(Dataset entries)
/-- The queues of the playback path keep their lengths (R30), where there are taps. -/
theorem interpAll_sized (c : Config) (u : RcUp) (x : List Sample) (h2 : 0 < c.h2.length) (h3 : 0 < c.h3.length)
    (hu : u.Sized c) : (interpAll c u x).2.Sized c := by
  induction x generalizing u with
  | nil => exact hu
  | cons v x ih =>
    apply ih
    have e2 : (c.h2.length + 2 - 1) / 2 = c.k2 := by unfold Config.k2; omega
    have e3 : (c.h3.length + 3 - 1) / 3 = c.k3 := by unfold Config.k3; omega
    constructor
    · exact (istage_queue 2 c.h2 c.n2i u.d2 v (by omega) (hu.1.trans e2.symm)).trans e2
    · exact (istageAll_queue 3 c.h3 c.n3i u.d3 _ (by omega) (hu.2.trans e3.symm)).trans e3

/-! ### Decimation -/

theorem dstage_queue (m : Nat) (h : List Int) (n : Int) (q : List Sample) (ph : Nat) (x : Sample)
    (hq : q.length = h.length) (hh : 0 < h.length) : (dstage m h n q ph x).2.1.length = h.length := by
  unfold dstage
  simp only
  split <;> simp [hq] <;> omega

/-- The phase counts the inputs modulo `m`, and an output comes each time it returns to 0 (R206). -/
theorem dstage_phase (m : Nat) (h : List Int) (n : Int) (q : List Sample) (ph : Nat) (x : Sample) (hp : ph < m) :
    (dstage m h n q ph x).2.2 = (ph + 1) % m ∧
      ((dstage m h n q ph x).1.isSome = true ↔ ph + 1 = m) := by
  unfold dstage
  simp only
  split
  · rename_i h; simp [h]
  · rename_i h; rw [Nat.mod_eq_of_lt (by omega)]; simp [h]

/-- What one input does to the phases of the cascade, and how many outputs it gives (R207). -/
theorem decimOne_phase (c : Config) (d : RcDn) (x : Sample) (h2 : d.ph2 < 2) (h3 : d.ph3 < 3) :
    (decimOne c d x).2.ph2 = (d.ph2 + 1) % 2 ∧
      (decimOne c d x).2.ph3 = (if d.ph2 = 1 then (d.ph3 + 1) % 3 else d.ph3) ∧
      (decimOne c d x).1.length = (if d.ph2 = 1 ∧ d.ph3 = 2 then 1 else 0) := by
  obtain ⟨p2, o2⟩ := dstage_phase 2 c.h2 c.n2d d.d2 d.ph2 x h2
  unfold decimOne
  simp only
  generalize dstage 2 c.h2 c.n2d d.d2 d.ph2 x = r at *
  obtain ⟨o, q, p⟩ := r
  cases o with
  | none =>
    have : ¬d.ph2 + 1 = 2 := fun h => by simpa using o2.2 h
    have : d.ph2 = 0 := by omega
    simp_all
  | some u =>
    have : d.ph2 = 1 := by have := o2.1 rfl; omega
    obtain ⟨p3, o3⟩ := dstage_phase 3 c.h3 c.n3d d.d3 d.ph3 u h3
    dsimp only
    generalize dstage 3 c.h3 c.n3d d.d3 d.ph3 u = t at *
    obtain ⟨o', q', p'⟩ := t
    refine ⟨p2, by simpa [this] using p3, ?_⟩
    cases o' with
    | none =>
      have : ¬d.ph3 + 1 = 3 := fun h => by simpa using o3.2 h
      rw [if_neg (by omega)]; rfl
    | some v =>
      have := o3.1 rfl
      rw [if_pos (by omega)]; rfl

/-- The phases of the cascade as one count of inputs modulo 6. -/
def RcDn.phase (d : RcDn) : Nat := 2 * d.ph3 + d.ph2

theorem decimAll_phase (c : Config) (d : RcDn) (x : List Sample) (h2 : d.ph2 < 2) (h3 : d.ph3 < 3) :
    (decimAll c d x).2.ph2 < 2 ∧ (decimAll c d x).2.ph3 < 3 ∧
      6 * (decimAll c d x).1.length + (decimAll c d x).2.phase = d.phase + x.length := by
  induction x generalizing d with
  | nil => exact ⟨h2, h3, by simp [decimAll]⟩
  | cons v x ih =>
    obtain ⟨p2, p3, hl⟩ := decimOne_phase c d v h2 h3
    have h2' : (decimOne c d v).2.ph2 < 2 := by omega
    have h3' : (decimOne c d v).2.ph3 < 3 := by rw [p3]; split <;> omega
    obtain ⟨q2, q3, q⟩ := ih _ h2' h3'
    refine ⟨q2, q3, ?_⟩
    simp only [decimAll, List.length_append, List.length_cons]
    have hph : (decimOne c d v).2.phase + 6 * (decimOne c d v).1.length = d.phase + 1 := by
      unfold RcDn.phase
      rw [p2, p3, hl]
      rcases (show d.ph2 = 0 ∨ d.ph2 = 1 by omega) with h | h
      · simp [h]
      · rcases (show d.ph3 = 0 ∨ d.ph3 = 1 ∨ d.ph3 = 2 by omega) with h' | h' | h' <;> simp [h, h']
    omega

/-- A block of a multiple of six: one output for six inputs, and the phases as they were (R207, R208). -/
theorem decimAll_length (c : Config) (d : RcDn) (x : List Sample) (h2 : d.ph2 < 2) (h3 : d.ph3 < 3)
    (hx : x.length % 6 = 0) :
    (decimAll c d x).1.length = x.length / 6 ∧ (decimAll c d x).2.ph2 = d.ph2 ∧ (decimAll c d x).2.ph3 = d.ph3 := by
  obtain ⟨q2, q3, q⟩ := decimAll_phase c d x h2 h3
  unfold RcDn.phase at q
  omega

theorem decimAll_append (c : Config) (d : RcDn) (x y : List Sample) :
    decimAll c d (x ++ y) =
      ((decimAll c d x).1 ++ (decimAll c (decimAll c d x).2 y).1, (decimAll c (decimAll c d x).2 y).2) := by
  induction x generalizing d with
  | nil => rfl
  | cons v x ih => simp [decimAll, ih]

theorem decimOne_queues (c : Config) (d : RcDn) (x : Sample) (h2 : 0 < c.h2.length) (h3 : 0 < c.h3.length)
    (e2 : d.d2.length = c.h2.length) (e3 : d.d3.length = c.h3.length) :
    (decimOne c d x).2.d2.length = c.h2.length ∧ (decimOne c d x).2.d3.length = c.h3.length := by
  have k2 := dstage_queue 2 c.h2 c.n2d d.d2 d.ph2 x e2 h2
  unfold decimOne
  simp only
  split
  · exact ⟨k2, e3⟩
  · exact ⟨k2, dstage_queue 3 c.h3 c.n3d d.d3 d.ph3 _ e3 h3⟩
---
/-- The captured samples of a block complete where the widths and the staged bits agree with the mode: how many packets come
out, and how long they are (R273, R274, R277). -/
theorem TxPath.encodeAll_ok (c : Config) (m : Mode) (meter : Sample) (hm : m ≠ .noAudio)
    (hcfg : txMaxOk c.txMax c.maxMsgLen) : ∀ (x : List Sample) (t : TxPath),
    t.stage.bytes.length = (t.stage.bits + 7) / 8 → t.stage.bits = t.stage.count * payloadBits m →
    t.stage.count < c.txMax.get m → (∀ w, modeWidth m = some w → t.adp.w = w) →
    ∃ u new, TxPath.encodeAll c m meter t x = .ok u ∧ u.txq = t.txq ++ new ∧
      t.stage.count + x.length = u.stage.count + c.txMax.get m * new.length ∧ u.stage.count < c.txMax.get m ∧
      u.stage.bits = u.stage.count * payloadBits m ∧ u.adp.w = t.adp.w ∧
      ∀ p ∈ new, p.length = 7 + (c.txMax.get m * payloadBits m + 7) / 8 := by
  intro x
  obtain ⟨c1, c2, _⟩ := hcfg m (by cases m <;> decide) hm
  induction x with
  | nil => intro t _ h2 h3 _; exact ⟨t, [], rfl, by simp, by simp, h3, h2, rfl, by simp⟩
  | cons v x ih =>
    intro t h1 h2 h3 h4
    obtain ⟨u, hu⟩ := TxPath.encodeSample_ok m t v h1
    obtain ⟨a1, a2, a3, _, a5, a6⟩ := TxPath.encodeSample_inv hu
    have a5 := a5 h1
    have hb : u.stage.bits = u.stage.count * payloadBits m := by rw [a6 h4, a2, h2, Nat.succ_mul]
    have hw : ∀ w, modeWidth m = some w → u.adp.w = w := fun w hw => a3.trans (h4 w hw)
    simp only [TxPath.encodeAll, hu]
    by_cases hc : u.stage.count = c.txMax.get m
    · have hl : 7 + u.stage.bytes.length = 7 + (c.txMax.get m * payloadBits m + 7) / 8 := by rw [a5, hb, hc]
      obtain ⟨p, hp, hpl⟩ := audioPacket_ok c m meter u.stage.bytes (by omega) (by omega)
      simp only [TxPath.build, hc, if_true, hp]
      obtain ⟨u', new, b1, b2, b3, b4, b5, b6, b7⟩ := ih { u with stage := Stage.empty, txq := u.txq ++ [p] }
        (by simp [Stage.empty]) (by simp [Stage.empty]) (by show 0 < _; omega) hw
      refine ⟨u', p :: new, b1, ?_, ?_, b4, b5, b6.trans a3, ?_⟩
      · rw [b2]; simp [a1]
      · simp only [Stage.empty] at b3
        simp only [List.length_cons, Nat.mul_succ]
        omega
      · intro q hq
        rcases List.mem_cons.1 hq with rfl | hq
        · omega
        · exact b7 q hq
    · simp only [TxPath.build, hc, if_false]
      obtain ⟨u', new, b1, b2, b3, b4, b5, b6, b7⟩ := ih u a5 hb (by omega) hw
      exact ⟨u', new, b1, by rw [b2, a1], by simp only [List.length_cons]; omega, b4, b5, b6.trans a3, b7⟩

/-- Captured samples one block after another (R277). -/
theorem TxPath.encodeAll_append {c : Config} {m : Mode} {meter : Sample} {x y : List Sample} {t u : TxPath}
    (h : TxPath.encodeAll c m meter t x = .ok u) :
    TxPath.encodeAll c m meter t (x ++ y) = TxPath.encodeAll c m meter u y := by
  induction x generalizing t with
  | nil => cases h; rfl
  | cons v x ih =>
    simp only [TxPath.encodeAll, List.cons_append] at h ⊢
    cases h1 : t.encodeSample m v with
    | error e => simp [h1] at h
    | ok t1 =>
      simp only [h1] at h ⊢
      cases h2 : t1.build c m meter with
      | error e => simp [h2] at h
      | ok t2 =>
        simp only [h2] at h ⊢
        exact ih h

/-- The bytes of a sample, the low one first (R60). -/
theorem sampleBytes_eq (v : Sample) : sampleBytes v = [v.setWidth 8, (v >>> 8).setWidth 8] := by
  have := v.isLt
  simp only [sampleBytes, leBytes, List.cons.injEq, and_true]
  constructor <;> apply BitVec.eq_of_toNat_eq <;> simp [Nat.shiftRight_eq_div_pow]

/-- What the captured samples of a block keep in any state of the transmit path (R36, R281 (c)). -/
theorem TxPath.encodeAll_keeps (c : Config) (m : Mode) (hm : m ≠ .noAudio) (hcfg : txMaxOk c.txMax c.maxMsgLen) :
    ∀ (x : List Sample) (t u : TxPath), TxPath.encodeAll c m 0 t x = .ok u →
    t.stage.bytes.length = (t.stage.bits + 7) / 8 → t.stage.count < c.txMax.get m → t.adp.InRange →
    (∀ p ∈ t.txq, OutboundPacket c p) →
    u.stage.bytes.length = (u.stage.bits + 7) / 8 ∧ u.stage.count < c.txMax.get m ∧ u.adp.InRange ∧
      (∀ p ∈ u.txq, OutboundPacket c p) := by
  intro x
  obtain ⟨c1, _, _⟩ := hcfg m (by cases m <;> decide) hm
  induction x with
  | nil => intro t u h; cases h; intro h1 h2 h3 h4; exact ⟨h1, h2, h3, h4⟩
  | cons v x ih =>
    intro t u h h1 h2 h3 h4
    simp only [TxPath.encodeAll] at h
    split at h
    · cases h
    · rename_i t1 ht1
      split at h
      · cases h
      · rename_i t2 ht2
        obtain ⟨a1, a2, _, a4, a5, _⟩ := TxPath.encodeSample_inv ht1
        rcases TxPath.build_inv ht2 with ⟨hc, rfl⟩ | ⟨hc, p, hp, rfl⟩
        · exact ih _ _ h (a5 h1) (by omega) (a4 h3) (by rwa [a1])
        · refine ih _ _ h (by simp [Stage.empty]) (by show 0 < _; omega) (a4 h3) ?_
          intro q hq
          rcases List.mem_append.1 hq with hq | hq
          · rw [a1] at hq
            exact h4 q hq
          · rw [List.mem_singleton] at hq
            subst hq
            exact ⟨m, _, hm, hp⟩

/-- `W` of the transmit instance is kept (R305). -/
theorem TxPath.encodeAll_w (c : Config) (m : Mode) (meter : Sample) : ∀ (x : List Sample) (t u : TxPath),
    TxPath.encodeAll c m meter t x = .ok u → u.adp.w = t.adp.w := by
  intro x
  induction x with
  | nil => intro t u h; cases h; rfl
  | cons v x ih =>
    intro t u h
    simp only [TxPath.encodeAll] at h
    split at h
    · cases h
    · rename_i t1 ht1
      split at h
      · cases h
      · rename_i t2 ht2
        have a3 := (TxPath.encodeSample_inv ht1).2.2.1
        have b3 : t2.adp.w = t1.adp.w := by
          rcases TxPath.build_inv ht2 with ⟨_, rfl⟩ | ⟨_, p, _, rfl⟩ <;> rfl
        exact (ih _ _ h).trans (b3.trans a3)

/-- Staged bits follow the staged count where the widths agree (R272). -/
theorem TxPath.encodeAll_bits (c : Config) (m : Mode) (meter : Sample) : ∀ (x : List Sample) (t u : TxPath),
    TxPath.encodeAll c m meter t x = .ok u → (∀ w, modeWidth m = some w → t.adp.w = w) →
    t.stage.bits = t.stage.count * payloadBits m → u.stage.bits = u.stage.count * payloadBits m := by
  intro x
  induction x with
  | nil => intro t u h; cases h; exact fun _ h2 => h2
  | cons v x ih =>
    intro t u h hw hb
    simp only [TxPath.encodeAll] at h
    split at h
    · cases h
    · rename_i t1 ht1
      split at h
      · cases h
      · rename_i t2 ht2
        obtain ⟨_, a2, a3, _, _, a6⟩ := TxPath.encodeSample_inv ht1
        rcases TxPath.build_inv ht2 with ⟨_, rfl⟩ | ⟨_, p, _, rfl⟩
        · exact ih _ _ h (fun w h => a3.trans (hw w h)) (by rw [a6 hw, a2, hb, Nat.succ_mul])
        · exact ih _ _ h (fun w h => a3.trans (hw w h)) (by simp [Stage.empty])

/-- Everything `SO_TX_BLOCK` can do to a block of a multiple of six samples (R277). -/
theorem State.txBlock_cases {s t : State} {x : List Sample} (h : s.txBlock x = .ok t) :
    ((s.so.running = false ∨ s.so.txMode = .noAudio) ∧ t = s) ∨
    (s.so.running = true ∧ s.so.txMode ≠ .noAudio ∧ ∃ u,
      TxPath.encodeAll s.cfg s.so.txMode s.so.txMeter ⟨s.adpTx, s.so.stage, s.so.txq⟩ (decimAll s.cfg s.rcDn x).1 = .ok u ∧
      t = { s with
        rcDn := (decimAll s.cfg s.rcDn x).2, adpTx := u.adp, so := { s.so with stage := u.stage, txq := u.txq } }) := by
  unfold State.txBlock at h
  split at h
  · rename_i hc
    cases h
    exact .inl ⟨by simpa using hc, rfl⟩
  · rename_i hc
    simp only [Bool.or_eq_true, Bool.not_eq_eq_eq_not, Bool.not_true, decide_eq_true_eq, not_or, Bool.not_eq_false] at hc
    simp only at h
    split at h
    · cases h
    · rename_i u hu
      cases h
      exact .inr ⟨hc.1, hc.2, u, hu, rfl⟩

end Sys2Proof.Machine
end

### TASK DETAILS
Among the records above, a stretch begins at the line containing "are taps. -/" and ends at the line containing "split <;> simp [hq] <;> omega". Restate that stretch word for word, and nothing else.

### SOLUTION TO THE EXERCISE
/-- The queues of the playback path keep their lengths (R30), where there are taps. -/
theorem interpAll_sized (c : Config) (u : RcUp) (x : List Sample) (h2 : 0 < c.h2.length) (h3 : 0 < c.h3.length)
    (hu : u.Sized c) : (interpAll c u x).2.Sized c := by
  induction x generalizing u with
  | nil => exact hu
  | cons v x ih =>
    apply ih
    have e2 : (c.h2.length + 2 - 1) / 2 = c.k2 := by unfold Config.k2; omega
    have e3 : (c.h3.length + 3 - 1) / 3 = c.k3 := by unfold Config.k3; omega
    constructor
    · exact (istage_queue 2 c.h2 c.n2i u.d2 v (by omega) (hu.1.trans e2.symm)).trans e2
    · exact (istageAll_queue 3 c.h3 c.n3i u.d3 _ (by omega) (hu.2.trans e3.symm)).trans e3

/-! ### Decimation -/

theorem dstage_queue (m : Nat) (h : List Int) (n : Int) (q : List Sample) (ph : Nat) (x : Sample)
    (hq : q.length = h.length) (hh : 0 < h.length) : (dstage m h n q ph x).2.1.length = h.length := by
  unfold dstage
  simp only
  split <;> simp [hq] <;> omega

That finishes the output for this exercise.